Вся высохшая, с побелевшим восковым лицом и страшно горевшими глазами, Татьяна Власьевна походила на одну из тех подвижниц, каких рисуют на старинных образах. Прежней мягкости и податливости в ней не было больше и следа; она смотрела гордой и неприступной. И раньше редко улыбавшиеся губы теперь сложились сурово, как у схимницы; это высохшее и изможденное лицо потеряло способность улыбаться. Даже Нюша и та боялась грозной старухи.

– Я всех вас распустила… везде непорядки… – говорила Татьяна Власьевна сыну. – А теперь будет не так, Гордей Евстратыч…

– Мамынька, да ведь я хозяин дому, – возражал иногда Гордей Евстратыч.

– Какой ты хозяин!.. Брата выгнал и меня хотел пустить по миру… Нет, Гордей Евстратыч, хозяйка здесь я. Ты налаживай свой дом, да в нем и хозяйничай, а этот дом батюшкин… И отцу Крискенту закажи, чтобы он тоже не ходил к нам. Вы с ним меня живую бы закопали в землю… Дескать, пущай только старуха умрет, тогда мы все по-своему повернем.

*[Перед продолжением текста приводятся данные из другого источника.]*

theorem claimCore_zeroSp {k : Core} {upper : Bool} {ctx : Nat} (h : heldByOther k upper ctx) : ZeroSp k.split upper (claimCore k upper ctx) := by
  refine (spScrub_zeroSp k upper).of_sp ?_
  unfold heldByOther at h
  unfold claimCore
  split at h
  next hs =>
    simp only [hs, if_true, if_neg h]
    split <;> rfl
  next hs =>
    rw [if_neg hs, if_neg (by rwa [not_and_or])]

theorem givenCore_clear (s : State) (t : StepRec) (core : Nat) (upper : Bool) : ClearArrays t.split upper (givenCore s t core upper) := by
  have hclear := zeroArray_clear (claimCore { coreOf s core with split := t.split } upper t.ctx) upper
  rw [claimCore_split] at hclear
  exact hclear.of_arrays (givenCore_arrays s t core upper)

theorem givenCore_blank {s : State} {t : StepRec} {core : Nat} {upper : Bool}
    (h : heldByOther { coreOf s core with split := t.split } upper t.ctx) : Blank t.split upper (givenCore s t core upper) :=
  blank_iff.mpr ⟨(claimCore_zeroSp h).of_sp (congrArg Prod.fst (givenCore_arrays s t core upper)), givenCore_clear s t core upper⟩

end Sys2Proof.Levels

open Sys2Proof Sys2Proof.Machine Sys2Proof.Laws Sys2Proof.Stated Sys2Proof.Levels

/-- Settles O48: a scrub leaves neither bytes nor columns of its half, and what a program is given has been claimed and cleared. -/
theorem coresAreScrubbedBetweenContexts : Obligations.CoresAreScrubbedBetweenContexts := by
  unfold Obligations.CoresAreScrubbedBetweenContexts
  refine ⟨fun s core upper h => ⟨_, execScrubComplete_scrubs h, scrubbedCore_blank _ upper⟩,
    fun s t sci core upper => ⟨givenCore s t core upper, rfl, (givenCore_clear s t core upper).acc, ?half, ?whole⟩⟩
  case half | whole =>
    intro hs hother
    rw [← hs]
    exact givenCore_blank (by simpa [heldByOther, hs] using hother)

end

section
/-! The copy ops (R138, R139, R145, R147, R158, R419): how far one command of an op goes, and where it leaves the op. -/

namespace Sys2Proof.Levels

open Sys2Proof Sys2Proof.Machine Sys2Proof.Laws Sys2Proof.Stated

section copy

variable {s : State} {p : ProgRef} {e : Eng} {q : Prog} {o : OpSlot} {opc : Nat}

/-- A COPY op that may start, and whose engine's checks find nothing, ends as its effect says. -/
theorem runCopy_unfound {err : HwErr} {eff : State → Prog → OpSlot → Acc (OpPhase × Nat)} (h : startable s p e (isOp 2 opc) = some (q, o))
    (herr : hwCheck (atOp s p e q o) p (takeWait q e o) e o err = (atOp s p e q o, none)) :
    runCopy s p e err opc eff = copyEnds p (takeWait q e o) e o (eff (atOp s p e q o) (takeWait q e o) o) := by
  unfold atOp at herr ⊢
  simp only [runCopy, h, herr]

/-- The same over its way to memory, where it meets nothing there either. -/
theorem runOnWay_unfound {eff : Option Nat → State → Prog → OpSlot → Acc (OpPhase × Nat)} (h : startable s p e (isOp 2 opc) = some (q, o)) :
    runOnWay s p e .none opc eff = copyEnds p (takeWait q e o) e o (eff none (atOp s p e q o) (takeWait q e o) o) := by
  simp only [runOnWay, h, Option.isNone_some, Bool.false_eq_true, if_false, onWay, metLine]
  exact runCopy_unfound h rfl

/-- A LOAD that meets a data beat in error on its way goes on with that beat's line spoilt (R419). -/
theorem runOnWay_spoilt {w : WireErr} {eff : Option Nat → State → Prog → OpSlot → Acc (OpPhase × Nat)} (hdata : beatIsData w = true)
    (hheader : beatIsHeader w = false) (hon : beatOn s [dieOf s p.core] true false w = true) (hsome : startable s p e (isOp 2 0) ≠ none)
    (h : startable (meetBeat s w) p e (isOp 2 0) = some (q, o)) :
    runOnWay s p e (.wire w) 0 eff =
      copyEnds p (takeWait q e o) e o (eff (some (beatPpa w)) (atOp (meetBeat s w) p e q o) (takeWait q e o) o) := by
  have hload : onWay (0 == 0) (dieOf s p.core) s (.wire w) = (some (meetBeat s w, some (beatPpa w)), meetBeat s w) := by
    simp [onWay, hon, hheader, hdata]
  have hnone : ¬ (startable s p e (isOp 2 0)).isNone = true := by simpa using hsome
  rw [runOnWay, if_neg hnone, hload]
  exact runCopy_unfound h rfl

/-- With bytes left the op stays in its channel, and with the last of them it leaves its queue (R138). -/
theorem copyEnds_phaseAt (u : State) (rs : List (Nat × Nat)) (m : Nat) : copyEnds p q e o (.ok (phaseAt rs m) u) = copyGoes u p e rs m := by
  unfold phaseAt copyGoes
  split <;> rfl

/-! LOAD and STORE. -/

variable {gs : List Seg} {bs : List Byte} {s2 s3 : State}

theorem loadEff_of_reads {spoilt : Option Nat}
    (hsegs : rangesSegs q.ctx false (cpSrc q o).coded s (joinRuns (runsAt (runsOf (cpSrc q o)) o.mark (nextBytes (runsOf (cpSrc q o)) o.mark))) = .ok gs s2)
    (hread : segsReadC ⟨whoOp p (engNo e), q.ctx⟩ (cpSrc q o).coded s2 gs = .ok bs s3) (hhit : ∀ a, spoilt = some a → gs.any (touchesLine a) = true) :
    loadEff spoilt p e s q o = match spoilt with
      | some a => .bad 0x0304 (lineOf a * 64) s3
      | none => .ok (phaseAt (runsOf (cpSrc q o)) (o.mark + nextBytes (runsOf (cpSrc q o)) o.mark))
          (spPut s3 p (runsAt (runsOf (cpDst q o)) o.mark (nextBytes (runsOf (cpSrc q o)) o.mark)) bs) := by
  cases spoilt with
  | none => simp only [loadEff, hsegs, hread, Acc.bind]
  | some a => simp only [loadEff, hsegs, hread, Acc.bind, hhit a rfl, if_true]

theorem storeEff_of_writes
    (hsegs : rangesSegs q.ctx true (cpDst q o).coded s (joinRuns (runsAt (runsOf (cpDst q o)) o.mark (nextBytes (runsOf (cpDst q o)) o.mark))) = .ok gs s2)
    (hwrite : segsWriteC ⟨whoOp p (engNo e), q.ctx⟩ (cpDst q o).coded s2 gs
      (spGather (coreOf s2 p.core) p.upper (runsAt (runsOf (cpSrc q o)) o.mark (nextBytes (runsOf (cpDst q o)) o.mark))) = .ok () s3) :
    storeEff none p e s q o = .ok (phaseAt (runsOf (cpDst q o)) (o.mark + nextBytes (runsOf (cpDst q o)) o.mark)) s3 := by
  simp only [storeEff, hsegs, hwrite, Acc.bind]

/-! PUT. -/

/-- A PUT whose target stands at its place of the step writes there (R139). -/
theorem putEff_of_target {t : StepRec} {u : ProgRef} {d : Prog} (ht : stepOf s q.step = some t) (hu : slotProg t (cpTCORE o.word) = some u)
    (hd : progOf s u = some d) (hstep : d.step = q.step) (hsci : d.sci = cpTCORE o.word) : putEff p s q o = carried s p u q o := by
  simp only [putEff, ht, Option.bind_some, hu, hd, hstep, hsci, and_self, if_true]

/-! RREAD and RWRITE. -/

/-- Where a remote copy that has issued what it may leaves its op: waiting for the answers, or in its channel with pieces left (R138, R147). -/
theorem copyEnds_issueSome {room : State → Nat × Nat × Nat → Bool} {f : State → Nat × Nat × Nat → Option State} {coded : Bool}
    {rs : List (Nat × Nat)} {left : Nat}
    (h : issueAll room f s ((positions o.mark (remotePieces coded (dropRuns o.mark rs))).take (channelBursts - copyOut s p (e == .copy1))) = some (s2, left)) :
    copyEnds p q e o (issueSome room f p e s o coded rs) =
      let ps := positions o.mark (remotePieces coded (dropRuns o.mark rs))
      let now := ps.take (channelBursts - copyOut s p (e == .copy1))
      if now.length = ps.length ∧ left = 0 then leaves s2 p e (.remote (copyOut s2 p (e == .copy1)))
      else opStays (endHost s2 (whoOp p (engNo e))) p e (o.mark + runBytes ((now.take (now.length - left)).map (·.2))) := by
  simp only [issueSome, h]
  split <;> rfl

end copy

end Sys2Proof.Levels

open Sys2Proof Sys2Proof.Machine Sys2Proof.Laws Sys2Proof.Stated Sys2Proof.Levels

/-- Settles O20: each copy op's effect, where its accesses answer, ends by `copyEnds_phaseAt` or, of the remote ones, by `copyEnds_issueSome`. -/
theorem copiesComplete : Obligations.CopiesComplete := by
  unfold Obligations.CopiesComplete
  intro s p e q o
  dsimp only
  refine ⟨?load, ?spoilt, ?store, ?move, ?put, ?rread, ?rwrite⟩
  case load =>
    intro gs bs s2 s3 h hsegs hread
    refine congrArg Host.Outcome.next ((runOnWay_unfound h).trans ?_)
    rw [loadEff_of_reads hsegs hread (by simp)]
    exact copyEnds_phaseAt _ _ _
  case spoilt =>
    intro w gs bs s2 s3 hdata hheader hon hsome h hsegs hread hhit
    refine congrArg Host.Outcome.next ((runOnWay_spoilt hdata hheader hon hsome h).trans ?_)
    rw [loadEff_of_reads hsegs hread (by simpa using hhit)]
    rfl
  case store =>
    intro gs s2 s3 h hsegs hwrite
    refine congrArg Host.Outcome.next ((runOnWay_unfound h).trans ?_)
    rw [storeEff_of_writes hsegs hwrite]
    exact copyEnds_phaseAt _ _ _
  case move =>
    intro h
    exact congrArg Host.Outcome.next ((runCopy_unfound h rfl).trans (copyEnds_phaseAt _ _ _))
  case put =>
    intro t u d h ht hu hd hstep hsci
    refine congrArg Host.Outcome.next ((runCopy_unfound h rfl).trans ?_)
    rw [putEff_of_target ht hu hd hstep hsci]
    exact copyEnds_phaseAt _ _ _
  case rread =>
    intro s2 left h hissued
    exact congrArg Host.Outcome.next ((runCopy_unfound h rfl).trans (copyEnds_issueSome hissued))
  case rwrite =>
    intro s2 left h hissued
    exact congrArg Host.Outcome.next ((runCopy_unfound h rfl).trans (copyEnds_issueSome hissued))

end
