/-- The cosine (k = 0) or sine (k = 1) of an angle, within 2^-p; turns counts the angle in units of 2π
where it is given so, else the angle is in radians. -/
def trigRange (k : Nat) (turns : Bool) (q : Frac) (p : Nat) : Frac × Frac :=
  let w := p + 64
  let one : Int := ((2 ^ w : Nat) : Int)
  let big := w + 40
  let tau := 2 * piFix big
  let xb := if turns then (q.mul ⟨tau, 1⟩).floor else (q.mul ⟨((2 ^ big : Nat) : Int), 1⟩).floor
  let x := (xb % tau) / ((2 ^ 40 : Nat) : Int)
  let x2 := x * x / one
  let t0 := if k = 0 then one else x
  let s := series (fun j t => -(t * x2).tdiv (one * ((2 * j + k + 1) * (2 * j + k + 2)))) (4 * w) 0 t0 0
  let d : Int := ((2 ^ 32 : Nat) : Int)
  let u := Frac.pow2 (-w)
  ((Frac.ofInt (s - d)).mul u, (Frac.ofInt (s + d)).mul u)

/-- The cosine or sine, correctly rounded; an infinite angle gives NaN. -/
def trigF (k : Nat) : Val → Val
  | .fin n q => if q.isZero then (if k = 0 then Val.one else .fin n q) else narrow (trigRange k false q) .near precisions
  | _ => .nan

/-- The cosine or sine of a fraction of a turn; the quarter turns are exact. -/
def turnF (k : Nat) (q : Frac) : Val :=
  let f := q.sub (Frac.ofInt q.floor)
  let i := (f.mul ⟨4, 1⟩)
  if i.den = 1 then
    Val.ofInt (match k, i.num.toNat with
      | 0, 0 => 1 | 0, 2 => -1 | 0, _ => 0 | _, 1 => 1 | _, 3 => -1 | _, _ => 0)
  else narrow (trigRange k true f) .near precisions

/-- θ^(-n ÷ d), correctly rounded (R200). -/
def rotFreq (theta : Val) (n d : Nat) : Val :=
  if n = 0 then Val.one
  else
    match theta with
    | .nan => .nan
    | .inf neg => if neg then .nan else Val.zero
    | .fin neg q =>
      if q.isZero then .inf false
      else if neg then .nan
      else if q = Frac.ofInt 1 then Val.one
      else
        narrow (fun p =>
          let (a, b) := lnRange q (p + 32)
          let e := fun x => Frac.of (-(x.num * n)) (x.den * d)
          let (x, y) := (e a, e b)
          let (lo, hi) := if x.le y then (x, y) else (y, x)
          ((expRange lo (p + 16)).1, (expRange hi (p + 16)).2)) .near precisions

/-- ⌊a⌋. -/
def floorF : Val → Val
  | .fin n q => let r := q.floor; if r = 0 then .fin n .zero else Val.ofInt r
  | v => v

/-- a rounded to an integer, ties to even. -/
def rintF : Val → Val
  | .fin n q =>
    let r : Int := roundUnits q.abs n .near
    if r = 0 then .fin n .zero else Val.ofInt (if n then -r else r)
  | v => v

end Sys2Proof.Machine
end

Обиженная и огорченная Алена Евстратьевна принуждена была на скорую руку сложить свои модные наряды в чемоданы и отправиться в Верхотурье, обозвав братца на прощанье дураком. Старуха не хотела даже проститься с ней. Отец Крискент проникновенно понял то, что Гордей Евстратыч боялся высказать ему прямо, и, с своей обычной прозорливостью, сам не заглядывал больше в брагинский дом.

Зотушка опять вернулся к Пятовым: как только Феня слегла, так он и заявился, бледный, худой, с трясущимися руками, но с таким же кротким и любящим сердцем и почти женской мягкостью в характере. Теперь Феня была рада ему вдвойне: это был не чужой человек, хотя Зотушка и сам этого не подозревал. Болезнь девушки, сначала неопределенного характера, вдруг резко перешла в нервную горячку: молодая натура не выдержала всех испытаний и теперь жестоко боролась с тяжелым недугом. Зотушка ходил за больной как сиделка, и больная инстинктивно искала его руки, когда нужно было переменить место на подушке или приподнять голову; никто не умел так угодить ей, как Зотушка. Она из его рук принимала и лекарство, которое прописывал привезенный из города доктор.

«Замучили девку, замучили…» – думал Зотушка, когда сидел длинную зимнюю ночь в комнате Фени, где теперь все было пропитано запахом лекарств.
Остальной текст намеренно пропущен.